BEGIN
/-- A waiter whose object no longer records it has been woken (R176). -/
def rewake (b : Block) (x : Warp) : Warp :=
  let lost (o : Nat) : Bool :=
    let q := readObj b o
    q.state != 1 || !hasLane q.waiters x.widx
  let waits (w : ScalarWait) : Option Nat := match w with
    | .bwait o => some o
    | .yield o _ => some o
    | _ => none
  match (waits x.wait).orElse fun _ => waits x.savedWait with
  | some o => { x with woken := lost o }
  | none => x

/-- The line state of 8 bytes. -/
def lineFrom (n : Nat) : LineState := ⟨bitN n 0 == 1, bitN n 1 == 1, BitVec.ofNat 64 (n / 4 * 4)⟩

/-- The armed barrier objects of a block stand in its scratchpad image as they did (R173). -/
def contFrom (b : Block) (c : List Byte) : Cont :=
  let o := fieldN c 72 4
  let w := fieldN c 76 4
  let q := readObj b o
  ⟨(List.range 8).map fun i => BitVec.ofNat 64 (fieldN c (8 * i) 8), BitVec.ofNat 64 (fieldN c 64 8), o, w,
    q.state != 1 || !hasLane q.conts w⟩

/-- The regions of a block's record, and where its scratchpad image stands (R197). -/
def savedRegions (b : List Byte) : KMap Region :=
  (List.range 16).filterMap fun i =>
    match regionDesc ((b.drop (128 + 32 * i)).take 32) with
    | some g => if g.mode = 0 then none else some (i, g)
    | none => none
def savedImage (b : List Byte) : Nat := 640 + 8 * (regionLines (savedRegions b)).length

/-- A block as its record gives it, on a core, with what the record has no field for taken from the block that was saved: an idle
channel, for which the record holds 0 (R197), gets its head back (DESIGN CHOICE, log 17). It is redrawn where its drawn core has left
service since it was admitted (R74, R337). -/
def blockFrom (l : Launch) (old : Block) (map : List Nat) (core warps : Nat) (b : List Byte) : Block :=
  let r := l.record
  let descs := savedRegions b
  let keys := regionLines descs
  let lines := keys.zipIdx.foldl (fun m (k, i) =>
    let n := fieldN b (640 + 8 * i) 8
    if n = 0 then m else kSet m k (lineFrom n)) ([] : KMap LineState)
  let at_ := savedImage b
  let tail := b.drop (at_ + r.scratch + warps * warpLen r)
  let bits := fieldN b 20 4
  let chan (c : Nat) : Chan :=
    let h := BitVec.ofNat 64 (fieldN b (32 + 8 * c) 8)
    let q : Chan := { kGet old.chans c with walking := h != 0, io := none, park := none, again := false }
    if h = 0 then q else { q with head := h }
  let new : Block := { old with
    pcore := core
    lcore := map.idxOf core
    abandoned := old.abandoned || bitN (fieldN b 15 1) 0 == 1
    regions := descs
    lines := lines
    scratch := writeBytes [] 0 ((b.drop at_).take r.scratch)
    chans := (List.range 8).map fun c => (c, chan c)
    episode := old.episode.filter fun a => bitN bits a.widx == 1
    redrawn := old.redrawn || (modeDet r.mode != 0 && core != old.pcore)
    unsavable := false }
  let conts := (List.range (min (fieldN b 16 4) 32)).map fun i => contFrom new ((tail.drop (80 * i)).take 80)
  { new with conts := conts }

/-- Re-issue a saved MLOOP card (R200): its 64 bytes `k`, read again, enter as its warp's job, for which a scalar stream that was
suspended at it when its warp took a fault goes on waiting. -/
def State.reissueLoop (s : State) (w : Nat) (card : W64) (k : List Byte) : State :=
  let (s, id) := s.enterLoop w card k (s.warp w).loopWord
  let x := s.warp w
  match x.savedWait with
  | .mloop _ => s.setWarp w { x with savedWait := .mloop id }
  | _ => s

/-- The warp records of a saved block: key, warp as saved, place in the record, bytes. -/
def savedWarps (r : LaunchRec) (e : Saved) (b : List Byte) : List (Nat × Warp × Nat × List Byte) :=
  e.warps.zipIdx.map fun (w, i) =>
    let at_ := savedImage b + r.scratch + i * warpLen r
    (w.1, w.2, at_, (b.drop at_).take (warpLen r))

/-- The MLOOP cards of a saved block's warps. -/
def savedCards (r : LaunchRec) (e : Saved) (b : List Byte) : List (Nat × W64) :=
  (savedWarps r e b).filterMap fun (w, _, _, bs) =>
    let c := BitVec.ofNat 64 (fieldN bs 0x260 8)
    if c = 0 then none else some (w, c)

/-- The stores that a FORERUNNER record holds, byte by byte in their order, with the warp index they belong to (R171, R198). -/
def savedStores (r : LaunchRec) (e : Saved) (b : List Byte) : List (Nat × W64 × Byte) :=
  if !modeCtxf r.mode then []
  else (savedWarps r e b).flatMap fun (_, old, _, bs) =>
    let buf := bs.drop (2048 + 128 * r.vregs)
    (List.range (min (fieldN buf 0 8) 63)).flatMap fun i =>
      let q := buf.drop (16 + 64 * i)
      (List.range 32).filterMap fun k =>
        if bitN (fieldN q 8 4) k = 0 then none
        else some (old.widx, BitVec.ofNat 64 (fieldN q 0 8 + k), q.getD (32 + k) 0)

/-- R171: a saved store is performed before the first instruction of its warp; a release of the warp that covers one on another
device waits for its acknowledgement (R172). -/
def State.replayStore (s : State) (ctx launch bk widx : Nat) (a : W64) (v : Byte) : State :=
  match s.check ctx a 1 with
  | .here pa pte => (s.storeAt pte pa [v]).noteGated (some launch) false pa 1
  | .remote fa => s.sendWrite (.replay bk widx) ctx a fa [v]
  | .bad c => s.logRead ctx c a 1 1
  | .away => s

/-- A pending continuation of a block is discarded by a kill: its bit leaves its object, and its warp is abandoned. -/
def State.killCont (s : State) (bk : Nat) (c : Cont) (code : Nat) : State :=
  let b := clearObjBits (s.block bk) c.object c.widx
  let s := s.setBlock bk { b with
    abandoned := true
    killed := b.killed ++ [(c.widx, code, c.label)]
    conts := b.conts.filter (·.widx != c.widx) }
  let s := s.modLaunch b.launch fun l => { l with tally := tallyKill l.tally code (warpWid b c.widx) c.label }
  (s.settleEpisodes bk).settleBlock bk

/-- R181: WKILL of a warp whose continuation is saved with its block discards it at once; the record keeps it, so `kills` drops
it again from what is restored. -/
def State.killSavedCont (s : State) (launch : Nat) (e : Saved) (c : Cont) : State :=
  let b := clearObjBits e.block c.object c.widx
  let b := { b with
    abandoned := true
    killed := b.killed ++ [(c.widx, 0x11, c.label)]
    conts := b.conts.filter (·.widx != c.widx) }
  s.modLaunch launch fun l => { l with
    saved := l.saved.map fun q => if q.key = e.key then { q with block := b, kills := q.kills ++ [c.widx] } else q
    tally := tallyKill l.tally 0x11 (warpWid e.block c.widx) c.label }

/-- A continuation discarded while its block was saved leaves the restored block and its object. -/
def State.dropCont (s : State) (bk : Nat) (c : Cont) : State :=
  let b := clearObjBits (s.block bk) c.object c.widx
  (s.setBlock bk { b with conts := b.conts.filter (·.widx != c.widx) }).settleEpisodes bk

/-- Put one saved block back on a core, its loops re-issued with the cards read, its saved stores performed, and kill the warps
that WKILL named while it was saved (R359). -/
def State.restoreBlock (s : State) (num core : Nat) (slots : List Nat) (e : Saved) (b : List Byte)
    (cards : List (Nat × W64 × List Byte)) : State :=
  let l := s.launch num
  let r := l.record
  let blk := blockFrom l e.block s.coreMap core e.warps.length b
  let s := { s with blocks := kSet s.blocks e.key blk }
  let recs := savedWarps r e b
  let s := recs.zipIdx.foldl (fun s ((w, old, at_, bs), i) =>
    let x := rewake blk (warpFrom r (e.addr + BitVec.ofNat 64 at_) (slots.getD i 0) old bs)
    { s with warps := kSet s.warps w x }) s
  let s := (cards.filter fun c => recs.any fun q => q.1 == c.1).foldl (fun s (w, c, k) => s.reissueLoop w c k) s
  let s := (savedStores r e b).foldl (fun s (i, a, v) => s.replayStore l.ctx num e.key i a v) s
  let s := recs.foldl (fun s (w, old, _, _) => if e.kills.contains old.widx then s.haltWarp w 0x11 (s.warp w).pc else s) s
  (blk.conts.filter fun c => e.kills.contains c.widx).foldl (fun s c => s.dropCont e.key c) s

/-- What a resumption reads before it restores anything: the records of its blocks, and the cards of their loops; or the state in
which it waits, or in which a read that failed has reset the context (log 30). -/
inductive ResumeGot where
  | go (recs : List (List Byte)) (cards : List (Nat × W64 × List Byte))
  | stop (s : State)
  deriving DecidableEq, Repr, Inhabited

/-- The first of some reads that has not given its bytes: the state it leads to. -/
def State.readStop (s : State) (num : Nat) (gots : List (W64 × Nat × EntryGot)) : Option State :=
  let ctx := (s.launch num).ctx
  gots.findSome? fun (a, n, g) => match g with
    | .bytes _ => none
    | .hold k va => some (s.want ctx k va num)
    | .bad c => some (((s.logRead ctx c a 0 (min n 65535)).farUsed ctx).forceReset ctx)

/-- The bytes of a read. -/
def gotBytes : EntryGot → List Byte
  | .bytes b => b
  | _ => []

def State.resumeGot (s : State) (num : Nat) (mine : List Saved) : ResumeGot :=
  let l := s.launch num
  let gots := mine.map fun e => (e.addr, e.len, s.readGot l.ctx e.addr e.len)
  match s.readStop num gots with
  | some t => .stop t
  | none =>
    let recs := gots.map fun g => gotBytes g.2.2
    let cards := (mine.zip recs).flatMap fun (e, b) => savedCards l.record e b
    let reads := cards.map fun (_, c) => (c, 64, s.readGot l.ctx c 64)
    match s.readStop num reads with
    | some t => .stop t
    | none =>
      match ((mine.zip recs).flatMap fun (e, b) => savedStores l.record e b).find? fun q => s.check l.ctx q.2.1 1 == .away with
      | some q => .stop (s.promote l.ctx q.2.1 0 num)
      | none => .go recs ((cards.zip reads).map fun (c, g) => (c.1, c.2, gotBytes g.2.2))

/-- BLOCK_RESUME (R200, R335, R337): the saved blocks of a gang take cores with room, and the warp slots given. -/
def opBlockResume (num : Nat) (slots : List (List Nat)) (s : State) : State :=
  match kGet? s.eng.launches num with
  | none => s
  | some l =>
    match l.saved.head?, waitingTasks l with
    | some first, some g =>
      let mine := l.saved.filter fun c => c.block.gang == first.block.gang
      if !placeable l || s.gangResident num first.block.gang then s
      else match s.pickCores num g with
        | none => s
        | some cs =>
          let s := s.reserveFor num g.1
          let places := mine.zip (cs.zip slots)
          let fits := places.length == mine.length && places.all fun (e, c, k) =>
            s.slotsOk l.record e.warps.length c k && s.coreConts c + e.block.conts.length ≤ 1024
          if !cs.all (s.roomOn num) || !s.firstInOrder num || !fits then s
          else match s.resumeGot num mine with
            | .stop t => t
            | .go recs cards =>
              let s := s.dropStale.modLaunch num fun l => { l with saved := l.saved.filter fun c => c.block.gang != first.block.gang }
              let s := (places.zip recs).foldl (fun s (p, b) => s.restoreBlock num p.2.1 p.2.2 p.1 b cards) s
              let s := mine.foldl (fun s e => s.settleBlock e.key) s
              let s := s.farUsed l.ctx
              { s with eng := { s.eng with
                reserved := kErase s.eng.reserved num
                rrNext := kSet s.eng.rrNext l.effective ((s.queueOf l + 1) % 17) } }
    | _, _ => s
def execBlockResume (launch : Nat) (slots : List (List Nat)) (s : State) : Host.Outcome State Fault Refusal :=
  .next (opBlockResume launch slots s)

/-- REGISTER_MISS (R201): an absent register that an instruction has named is fetched from the save area, and the instruction will
issue again. A register whose live bit was 0 reads 0. A fetch that fails its checks force-resets the context; one that meets poison
waits for the runtime, which repairs it or gives the warp up (log 48). -/
def opRegisterMiss (w reg : Nat) (s : State) : State :=
  match kGet? s.warps w with
  | none => s
  | some x =>
    let ctx := (s.launch x.launch).ctx
    let put (bs : List Byte) : State :=
      let y := (List.range 32).foldl (fun x l => setVreg x reg l (BitVec.ofNat 32 (fieldN bs (4 * l) 4))) x
      (s.setWarp w { y with absent := x.absent.filter (· != reg), missed := x.missed.filter (· != reg) }).farUsed ctx
    if !(x.missed.contains reg && x.absent.contains reg) then s
    else match s.regGot ctx x reg with
      | .bytes bs => put bs
      | .bad c => (s.logRead ctx c (x.saveArea + BitVec.ofNat 64 (0x800 + 128 * reg)) 0 128).forceReset ctx
      | .hold .poison a => s.reportPoison (streamKey w 3) 0 ((s.block x.block).pcore / 44) x.launch a (warpWid (s.block x.block) x.widx)
      | .hold k a => s.want ctx k a x.launch
def execRegisterMiss (w reg : Nat) (s : State) : Host.Outcome State Fault Refusal := .next (opRegisterMiss w reg s)

end Sys2Proof.Machine
end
END
Exercise details: Read through the records above and copy the lines that contain "contFrom".

The completed task:
def contFrom (b : Block) (c : List Byte) : Cont :=
  let conts := (List.range (min (fieldN b 16 4) 32)).map fun i => contFrom new ((tail.drop (80 * i)).take 80)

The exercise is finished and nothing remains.